Collected data entries

══════════════════════════════

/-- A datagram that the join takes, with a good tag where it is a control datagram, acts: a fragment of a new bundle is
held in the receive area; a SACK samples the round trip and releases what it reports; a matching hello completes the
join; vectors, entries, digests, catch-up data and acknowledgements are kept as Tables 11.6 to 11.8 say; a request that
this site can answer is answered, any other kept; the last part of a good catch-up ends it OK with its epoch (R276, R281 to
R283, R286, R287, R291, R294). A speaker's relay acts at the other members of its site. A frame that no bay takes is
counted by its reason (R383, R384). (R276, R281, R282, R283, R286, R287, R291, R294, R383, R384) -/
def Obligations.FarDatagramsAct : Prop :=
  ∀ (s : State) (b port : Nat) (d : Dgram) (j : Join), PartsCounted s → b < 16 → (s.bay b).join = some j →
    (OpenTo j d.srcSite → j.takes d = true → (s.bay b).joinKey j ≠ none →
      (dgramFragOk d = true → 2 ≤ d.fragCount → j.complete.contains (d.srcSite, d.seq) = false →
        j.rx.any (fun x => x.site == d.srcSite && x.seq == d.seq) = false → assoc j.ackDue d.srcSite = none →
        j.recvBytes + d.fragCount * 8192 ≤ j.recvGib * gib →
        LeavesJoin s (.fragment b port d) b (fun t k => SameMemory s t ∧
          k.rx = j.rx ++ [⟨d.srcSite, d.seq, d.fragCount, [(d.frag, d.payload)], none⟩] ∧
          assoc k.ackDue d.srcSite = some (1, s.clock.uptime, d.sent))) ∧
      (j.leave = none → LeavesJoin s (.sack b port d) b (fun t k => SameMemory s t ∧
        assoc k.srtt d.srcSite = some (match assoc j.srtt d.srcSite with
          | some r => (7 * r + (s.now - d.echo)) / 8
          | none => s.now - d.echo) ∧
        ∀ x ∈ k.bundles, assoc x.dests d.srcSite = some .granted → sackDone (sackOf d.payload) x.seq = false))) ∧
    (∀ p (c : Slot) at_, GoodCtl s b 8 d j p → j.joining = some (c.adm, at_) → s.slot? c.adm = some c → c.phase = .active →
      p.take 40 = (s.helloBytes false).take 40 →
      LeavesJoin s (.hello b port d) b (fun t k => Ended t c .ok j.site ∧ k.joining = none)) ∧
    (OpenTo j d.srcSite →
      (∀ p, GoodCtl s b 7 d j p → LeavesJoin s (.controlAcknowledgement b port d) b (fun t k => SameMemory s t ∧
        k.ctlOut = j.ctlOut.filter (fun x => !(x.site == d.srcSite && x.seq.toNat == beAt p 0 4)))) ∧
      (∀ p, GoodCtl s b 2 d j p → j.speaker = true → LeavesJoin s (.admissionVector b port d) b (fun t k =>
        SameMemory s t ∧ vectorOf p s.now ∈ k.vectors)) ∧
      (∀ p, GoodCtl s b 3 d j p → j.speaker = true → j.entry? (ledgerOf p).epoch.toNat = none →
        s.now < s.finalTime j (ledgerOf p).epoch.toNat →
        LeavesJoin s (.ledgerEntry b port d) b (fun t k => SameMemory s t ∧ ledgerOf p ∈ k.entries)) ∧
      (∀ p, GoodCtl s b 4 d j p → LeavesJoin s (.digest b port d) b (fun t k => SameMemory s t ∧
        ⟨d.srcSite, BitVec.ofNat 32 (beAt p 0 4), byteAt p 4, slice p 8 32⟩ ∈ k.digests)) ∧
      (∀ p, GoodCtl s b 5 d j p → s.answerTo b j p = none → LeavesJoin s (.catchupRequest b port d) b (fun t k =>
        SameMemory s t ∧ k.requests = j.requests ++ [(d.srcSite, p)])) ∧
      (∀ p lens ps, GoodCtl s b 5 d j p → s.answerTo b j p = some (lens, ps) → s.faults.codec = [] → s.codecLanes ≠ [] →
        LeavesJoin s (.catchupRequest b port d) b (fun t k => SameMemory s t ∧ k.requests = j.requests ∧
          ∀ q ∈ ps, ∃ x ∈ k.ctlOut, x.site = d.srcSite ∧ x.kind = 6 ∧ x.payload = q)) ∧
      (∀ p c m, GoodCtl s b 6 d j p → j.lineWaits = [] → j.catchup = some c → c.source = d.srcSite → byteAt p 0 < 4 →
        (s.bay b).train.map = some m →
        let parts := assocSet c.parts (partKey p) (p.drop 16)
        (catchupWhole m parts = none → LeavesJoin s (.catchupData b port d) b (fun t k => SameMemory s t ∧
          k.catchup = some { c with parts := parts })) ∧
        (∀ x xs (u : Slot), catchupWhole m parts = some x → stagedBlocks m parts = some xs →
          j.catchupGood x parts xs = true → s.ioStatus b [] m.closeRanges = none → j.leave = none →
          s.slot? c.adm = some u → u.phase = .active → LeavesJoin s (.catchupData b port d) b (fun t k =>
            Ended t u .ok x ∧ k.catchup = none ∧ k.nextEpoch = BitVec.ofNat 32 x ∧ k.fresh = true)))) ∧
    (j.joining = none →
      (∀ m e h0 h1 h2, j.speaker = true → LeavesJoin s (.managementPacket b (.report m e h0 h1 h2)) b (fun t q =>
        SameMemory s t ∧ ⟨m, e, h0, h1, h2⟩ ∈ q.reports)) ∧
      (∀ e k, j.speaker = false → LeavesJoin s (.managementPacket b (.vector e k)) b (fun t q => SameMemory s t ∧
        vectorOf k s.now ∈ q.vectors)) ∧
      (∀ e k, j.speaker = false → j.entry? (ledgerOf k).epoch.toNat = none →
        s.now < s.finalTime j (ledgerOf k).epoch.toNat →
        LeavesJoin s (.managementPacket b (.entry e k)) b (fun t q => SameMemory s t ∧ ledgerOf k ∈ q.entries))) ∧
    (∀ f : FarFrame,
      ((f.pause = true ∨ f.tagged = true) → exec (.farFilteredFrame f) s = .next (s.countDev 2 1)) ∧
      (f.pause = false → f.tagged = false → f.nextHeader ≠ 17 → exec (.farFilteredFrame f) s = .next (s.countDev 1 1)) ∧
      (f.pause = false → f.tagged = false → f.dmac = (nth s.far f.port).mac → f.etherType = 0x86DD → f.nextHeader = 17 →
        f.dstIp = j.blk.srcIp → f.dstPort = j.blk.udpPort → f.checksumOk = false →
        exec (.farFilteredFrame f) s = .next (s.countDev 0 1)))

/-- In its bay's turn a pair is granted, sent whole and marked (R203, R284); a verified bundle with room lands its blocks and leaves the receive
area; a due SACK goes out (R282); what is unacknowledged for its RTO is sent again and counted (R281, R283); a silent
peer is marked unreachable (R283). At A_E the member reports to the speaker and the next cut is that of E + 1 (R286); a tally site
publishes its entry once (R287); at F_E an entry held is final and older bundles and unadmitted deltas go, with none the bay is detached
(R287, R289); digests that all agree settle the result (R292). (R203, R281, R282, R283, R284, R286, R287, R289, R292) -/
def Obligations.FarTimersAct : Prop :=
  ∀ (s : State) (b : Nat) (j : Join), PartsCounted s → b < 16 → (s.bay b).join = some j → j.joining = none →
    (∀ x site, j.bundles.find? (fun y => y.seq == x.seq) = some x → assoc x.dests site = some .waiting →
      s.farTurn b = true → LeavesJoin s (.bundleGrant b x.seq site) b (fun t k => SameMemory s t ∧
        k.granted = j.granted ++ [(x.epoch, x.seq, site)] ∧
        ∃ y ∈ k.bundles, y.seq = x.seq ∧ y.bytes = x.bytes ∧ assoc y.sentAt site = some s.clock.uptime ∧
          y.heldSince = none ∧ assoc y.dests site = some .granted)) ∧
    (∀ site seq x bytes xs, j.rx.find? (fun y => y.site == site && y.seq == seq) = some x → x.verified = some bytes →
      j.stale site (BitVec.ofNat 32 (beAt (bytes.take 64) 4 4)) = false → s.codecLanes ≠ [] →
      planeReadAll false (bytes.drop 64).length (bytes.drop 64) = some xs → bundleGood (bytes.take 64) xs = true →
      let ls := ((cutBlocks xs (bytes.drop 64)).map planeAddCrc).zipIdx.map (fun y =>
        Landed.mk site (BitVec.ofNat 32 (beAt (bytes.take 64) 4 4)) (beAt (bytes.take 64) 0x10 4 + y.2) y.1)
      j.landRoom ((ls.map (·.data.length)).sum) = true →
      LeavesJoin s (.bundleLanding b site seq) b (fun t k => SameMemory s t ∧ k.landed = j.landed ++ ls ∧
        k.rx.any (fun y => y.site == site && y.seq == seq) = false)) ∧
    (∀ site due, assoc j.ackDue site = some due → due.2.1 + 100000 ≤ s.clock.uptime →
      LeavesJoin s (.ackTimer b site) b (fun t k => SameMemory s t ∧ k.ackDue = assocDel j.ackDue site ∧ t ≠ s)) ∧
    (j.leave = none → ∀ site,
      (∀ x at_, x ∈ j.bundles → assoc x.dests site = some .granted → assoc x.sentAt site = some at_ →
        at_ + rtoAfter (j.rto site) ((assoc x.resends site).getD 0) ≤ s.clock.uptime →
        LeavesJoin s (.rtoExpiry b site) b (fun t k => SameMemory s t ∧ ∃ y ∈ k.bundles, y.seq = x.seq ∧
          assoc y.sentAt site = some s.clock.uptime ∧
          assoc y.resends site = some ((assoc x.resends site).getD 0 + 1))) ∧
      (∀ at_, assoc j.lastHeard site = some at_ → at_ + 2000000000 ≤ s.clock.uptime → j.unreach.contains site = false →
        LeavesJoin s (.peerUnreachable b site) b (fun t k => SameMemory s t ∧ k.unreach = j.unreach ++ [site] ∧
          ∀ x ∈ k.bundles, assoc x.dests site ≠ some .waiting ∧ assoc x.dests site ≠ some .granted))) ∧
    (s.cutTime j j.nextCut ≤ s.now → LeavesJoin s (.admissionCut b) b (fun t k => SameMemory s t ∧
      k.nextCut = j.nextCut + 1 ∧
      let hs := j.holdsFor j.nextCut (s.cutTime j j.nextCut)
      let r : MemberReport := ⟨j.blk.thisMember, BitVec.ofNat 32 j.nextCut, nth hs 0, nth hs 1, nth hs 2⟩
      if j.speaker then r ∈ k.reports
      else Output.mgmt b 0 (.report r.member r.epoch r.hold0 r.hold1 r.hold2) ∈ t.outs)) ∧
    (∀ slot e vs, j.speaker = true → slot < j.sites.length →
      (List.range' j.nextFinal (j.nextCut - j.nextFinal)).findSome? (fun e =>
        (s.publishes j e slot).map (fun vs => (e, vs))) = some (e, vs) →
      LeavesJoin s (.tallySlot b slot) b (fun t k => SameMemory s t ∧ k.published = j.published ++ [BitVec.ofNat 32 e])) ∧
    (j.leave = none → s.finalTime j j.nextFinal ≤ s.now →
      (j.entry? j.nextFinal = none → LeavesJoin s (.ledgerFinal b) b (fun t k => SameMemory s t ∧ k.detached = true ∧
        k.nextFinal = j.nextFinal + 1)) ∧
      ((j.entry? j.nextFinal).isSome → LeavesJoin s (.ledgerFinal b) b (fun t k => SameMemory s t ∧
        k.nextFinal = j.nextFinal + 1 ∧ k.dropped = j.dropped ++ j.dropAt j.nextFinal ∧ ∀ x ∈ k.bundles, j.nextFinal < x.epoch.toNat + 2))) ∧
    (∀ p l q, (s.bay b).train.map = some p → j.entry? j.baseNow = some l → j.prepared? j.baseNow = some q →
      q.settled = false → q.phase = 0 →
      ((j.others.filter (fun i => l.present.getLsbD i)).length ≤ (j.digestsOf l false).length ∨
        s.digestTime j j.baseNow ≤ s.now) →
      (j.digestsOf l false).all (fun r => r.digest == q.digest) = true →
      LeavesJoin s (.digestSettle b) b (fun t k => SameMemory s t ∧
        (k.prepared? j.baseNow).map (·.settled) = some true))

══════════════════════════════

Match on "phase" and copy out every line of the entries that contains it.

    (∀ p (c : Slot) at_, GoodCtl s b 8 d j p → j.joining = some (c.adm, at_) → s.slot? c.adm = some c → c.phase = .active →
          s.slot? c.adm = some u → u.phase = .active → LeavesJoin s (.catchupData b port d) b (fun t k =>
      q.settled = false → q.phase = 0 →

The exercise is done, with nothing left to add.